X_test_selected = select.transform(X_test)

ln = LinearRegression()

ln.fit(X_train, y_train)

print(f"Score with all features: {ln.score(X_test, y_test)}")

ln.fit(X_train_selected, y_train)

print(f"Score with only selected features: {ln.score(X_test_selected, y_test)}")
Score with all features: 0.6276409952008808
Score with only selected features: 0.6056841906269855

Model-based Feature Selection

Next, we learn how to select features through a model-based feature selection. This method uses machine learning to model the data, studying the usefulness of a feature according to its relative importance to the predictability of the target variable. In order to do that, the model provides some way to rank the features by importance.

Moreover, the obvious example is linear regression, which works by applying a coefficient multiplier to each of the features. Obviously, the higher the coefficient, the more valuable the feature.

To present model-based selection in scikit-learn, you can use "SelectFromModel" in conjunction with different models. Any of these models can be made into a transformer that does feature selection by wrapping it with the SelectFromModel class:

from sklearn.feature_selection import SelectFromModel

from sklearn.ensemble import RandomForestRegressor

select = SelectFromModel(RandomForestRegressor(n_estimators=100, random_state=42), max_features=15)
select.fit(X_train, y_train)

X_train_rf = select.transform(X_train)

print(X_train.shape)

print(X_train_rf.shape)
(253, 38)
(253, 4)
mask = select.get_support()

# visualize the mask. black is True, white is False

plt.matshow(mask.reshape(1, -1), cmap='gray_r')
<matplotlib.image.AxesImage at 0x297a5d7bcf8>

png

X_test_rf = select.transform(X_test)

LinearRegression().fit(X_train_rf, y_train).score(X_test_rf, y_test)
0.6080482109223608

Recursive Feature Elimination

Recursive Feature Elimination is similar to the methods above which selects a important features that are deemed most important by the model. In simple term, it is a backward selection of the variables. Literally, this technique begins by building a model on the entire set of variables and computing an importance score for each variable. The least important variables are removed, the model is re-built, and importance scores are computed again.

from sklearn.feature_selection import RFE

select = RFE(RandomForestRegressor(n_estimators=40, random_state=42), n_features_to_select=13)

fit = select.fit(X_train, y_train)

# visualize the selected features:

mask = select.get_support()

plt.matshow(mask.reshape(1, -1), cmap='gray_r')
<matplotlib.image.AxesImage at 0x297a5ddae80>

png

X_train_rfe = select.transform(X_train)

X_test_rfe = select.transform(X_test)

LinearRegression().fit(X_train_rfe, y_train).score(X_test_rfe, y_test)
0.6587309225824689
select.score(X_test, y_test)
0.812742249823327
print("Num Features: %d"% fit.n_features_)
Num Features: 13
print("Feature Ranking: %s"% fit.ranking_)
Feature Ranking: [ 1 25 16 26  1  1  1  1 18  1  1  1  1 17  5 22  1 15 21  6  4  1  3  1
 13 10 11  1  2 14 20 24 23  9 12  7 19  8]

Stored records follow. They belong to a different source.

-- ==== Sys2Proof/Machine/CmdParam.lean ====
section
/-!
DEFINITION. The opcodes of family 0x01 (02): parameter writes and reads, alone and in chains, and configuration sets.
-/

namespace Sys2Proof.Machine

open Sys2Proof

/-! ### The writes that a packet asks for (R74, R77) -/

/-- The register writes of SET_PARAM, SET_PARAM64 and SET_PARAM_BLOCK; none for another opcode. -/
def reqsOf (p : Packet) : List Req :=
  match opNum p with
  | 0x0100 => [{ off := (pw p 3).toNat, mask := pw p 4, val := pw p 5, wi := 5 }]
  | 0x0101 => [{ off := (pw p 3).toNat, mask := 0xFFFFFFFF, val := pw p 4, wi := 4 },
               { off := (pw p 3).toNat + 4, mask := 0xFFFFFFFF, val := pw p 5, wi := 4 }]
  | 0x0102 => (List.range (pw p 3).toNat).map fun i =>
      { off := (pw p (4 + 2 * i)).toNat, mask := 0xFFFFFFFF, val := pw p (5 + 2 * i), wi := 5 + 2 * i }
  | _ => []

/-- The number of parameter words of the opcodes 0x0100–0x0103 (R77); a count that names no layout is judged by its range. -/
def paramLen (p : Packet) : Nat :=
  match opNum p with
  | 0x0102 => if 1 ≤ (pw p 3).toNat && (pw p 3).toNat ≤ 29 then 1 + 2 * (pw p 3).toNat else max 1 p.params.length
  | 0x0103 => 2
  | _ => 3

/-- The offset is that of a whole 64-bit register (R74). -/
def is64 (off : Nat) : Bool := match findReg off with | some (r, _, _, w) => r.w64 && w = 0 | none => false

/-- What the opcode's own words must be, before any register is looked at (R74, R77, R569). -/
def formFail (p : Packet) : Option (Nat × Nat) :=
  let n := (pw p 4).toNat
  match opNum p with
  | 0x0101 => if is64 (pw p 3).toNat then none else some (0x0203, 0)
  | 0x0102 => if 1 ≤ (pw p 3).toNat && (pw p 3).toNat ≤ 29 then none else some (0x0201, 3)
  | 0x0103 => failOf [((pw p 3).toNat % 4 ≠ 0, 0x0201, 3), (n = 0 || 59 < n || 0x400000 < (pw p 3).toNat + 4 * n, 0x0201, 4)]
  | _ => none

/-- The mix of lanes that packet `p` of a chain carries (R74): it is the first packet whose write brings the mix in. -/
def mixFail (ch : List Packet) (p : Packet) : Option (Nat × Nat) :=
  let lane := writesLane (ch.flatMap reqsOf)
  let mixes (r : Packet) : Option Req := (reqsOf r).find? fun q => laneReg q.off ≠ lane
  match ch.find? fun r => (mixes r).isSome with
  | some r => if r = p then (mixes r).map fun q => (0x0204, if opNum r = 0x0102 then q.wi else 0) else none
  | none => none

/-- The failure of one packet among those of its chain. -/
def Dev.packetFail (d : Dev) (ch : List Packet) (p : Packet) : Option (Nat × Nat) :=
  firstFail [formFail p, d.writesFail (ch.flatMap reqsOf) (reqsOf p) (mixFail ch p)]

/-- The packets that are applied together with `p` (R56). -/
def Dev.chainPackets (d : Dev) (p : Packet) : List Packet :=
  match (chainOf d.cmd.accepted p).map fun a => a.pkt with
  | [] => [p]
  | l => l

/-- The opcodes that wait for the application point of their chain. -/
def chainWaits (p : Packet) : Bool := [0x0100, 0x0101, 0x0102, 0x0103].contains (opNum p)

/-- The check of a parameter command: its own failure, or that of its chain (R56). -/
def Dev.paramCheck (d : Dev) (p : Packet) : Option (Nat × Nat) :=
  let ch := d.chainPackets p
  firstFail [d.packetFail ch p,
    if ch.any fun r => r ≠ p && chainWaits r && ((lenCheck r (paramLen r)).isSome || (d.packetFail ch r).isSome) then some (0x010B, 0) else none]

/-- The writes of a command, or of its whole chain, wait for one application point (R56, R73); every member of the chain starts with it. -/
def Dev.paramRun (d : Dev) (p : Packet) : OpEnd :=
  let ch := d.chainPackets p
  let l := ch.flatMap reqsOf
  if l.isEmpty then .done d 0 0 (d.readWords (pw p 3).toNat (pw p 4).toNat) else
  let (d, g) := d.queueReqs l
  let start (a : Accepted) : Accepted :=
    if ch.contains a.pkt && chainWaits a.pkt then { a with started := true, waits := [⟨.write, g⟩] } else a
  .wait { d with cmd := { d.cmd with accepted := d.cmd.accepted.map start } } [⟨.write, g⟩] []

/-- What the opcodes 0x0100–0x0103 do. -/
def specParam : OpSpec where
  len p := paramLen p
  check d p := d.paramCheck p
  run d p := d.paramRun p

/-! ### Configuration sets (R77, R505) -/

/-- The CP words that are not at their reset value, as offset and word: what a configuration set holds (assumption log 32). -/
def Dev.configWords (d : Dev) : List (Nat × Word) :=
  d.regs.filterMap fun x =>
    match findReg x.1 with
    | none => none
    | some (r, _, _, w) =>
      let m := toW (cfgMask x.1 r w)
      if x.2 &&& m = resetWord x.1 &&& m then none else some (x.1, x.2 &&& m)

/-- The words of a list of bytes, lowest byte first. -/
def bytesWords (n : Nat) (l : List Byte) : List Word :=
  match n with
  | 0 => []
  | n + 1 =>
    match l with
    | [] => []
    | _ => toW ((l.take 4).foldr (fun b m => m * 256 + b.toNat) 0) :: bytesWords n (l.drop 4)

/-- The pairs of a list of words. -/
def pairUp (n : Nat) (l : List Word) : List (Nat × Word) :=
  match n with
  | 0 => []
  | n + 1 => match l with | a :: b :: r => (a.toNat, b) :: pairUp n r | _ => []

/-- The configuration set of a number, as it is stored. -/
def Dev.configSet (d : Dev) (n : Nat) : Option (List (Nat × Word)) :=
  if d.mounted then (d.object 3 n).map fun o => pairUp o.bytes.length (bytesWords o.bytes.length o.bytes) else none

/-- The writes that bring the CP fields to those of a set: its words, and the reset value of every other field. -/
def Dev.configReqs (d : Dev) (l : List (Nat × Word)) : List Req :=
  let cp (off : Nat) : Word := match findReg off with | some (r, _, _, w) => toW (cfgMask off r w) | none => 0
  ((d.configWords.filter fun x => !l.any fun y => y.1 = x.1).map fun x => { off := x.1, mask := cp x.1, val := resetWord x.1, wi := 0 })
    ++ l.map fun x => { off := x.1, mask := cp x.1, val := x.2, wi := 0 }

/-- SAVE_CONFIG_SET stores the configuration as an object of partition 3. -/
def specSaveConfigSet : OpSpec where
  len _ := 0
  check d _ := failOf [(d.configDenied, 0x0504, 0)]
  run d p :=
    let bytes := d.configWords.flatMap fun x => wordBytes (toW x.1) ++ wordBytes x.2
    match d.writeFail 3 (tix p) bytes.length with
    | some (st, det) => .done (d.storeRefuse st) st det []
    | none =>
      let (d, id) := d.startStore { kind := .config, part := 3, num := tix p, bytes := bytes }
      .wait d [⟨.store, id⟩] []

/-- LOAD_CONFIG_SET applies a stored set at the application points of its lanes and at the global one. -/
def specLoadConfigSet : OpSpec where
  len _ := 0
  check d p :=
    match d.configDenied, d.configSet (tix p) with
    | true, _ => some (0x0504, 0)
    | false, none => some (0x0405, 0)
    | false, some l =>
      let q := d.configReqs l
      let img := d.imageOf q
      firstFail [
        if (q.findSome? (d.reachFail q)).isSome || (q.findSome? (d.ruleFail img valueRules q q)).isSome then some (0x0405, 0) else none,
        q.findSome? (d.ruleFail img stateRules q q)]
  run d p :=
    let q := d.configReqs ((d.configSet (tix p)).getD [])
    let points : List (Option Nat) := [some 0, some 1, some 2, some 3, none]
    let (d, ws) := points.foldl (fun (x : Dev × List Wait) k =>
      let own := q.filter fun r => laneReg r.off = k
      if own.isEmpty then x else
      let (d, g) := x.1.queueReqs own
      (d, x.2 ++ [⟨.write, g⟩])) (d, [])
    .wait d ws []

/-- SELECT_BOOT_CONFIG names the configuration set that a boot applies. -/
def specSelectBootConfig : OpSpec where
  len _ := 0
  check d _ := failOf [(d.configDenied, 0x0504, 0)]
  run d p := .done { d with cmd := { d.cmd with bootCfg := tix p } } 0 0 []

end Sys2Proof.Machine
end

You can see that RFE chose the the top 13 features. These are marked with a choice 1 in the ranking_ array.

The advantage of this approach is that it will not remove variables which were deemed insignificant at the beginning of the process, but become more and more significant as lesser features are removed. For datasets with many variables relatively strongly correlated with one another and relatively weakly correlated with the target variable, this approach may result in slightly different feature choices from those made by model-based selection. The disadvantage is that since you have to train the model many times, this approach is multiplicatively slower than the one-and-done.

Conclusion

Feature engineering is an essential parameter of a successful model. Now, we can see how important feature selection is. In order to increase the accuracy of the model, data visualization and feature selection methods are a nice tool for you to approach the mission.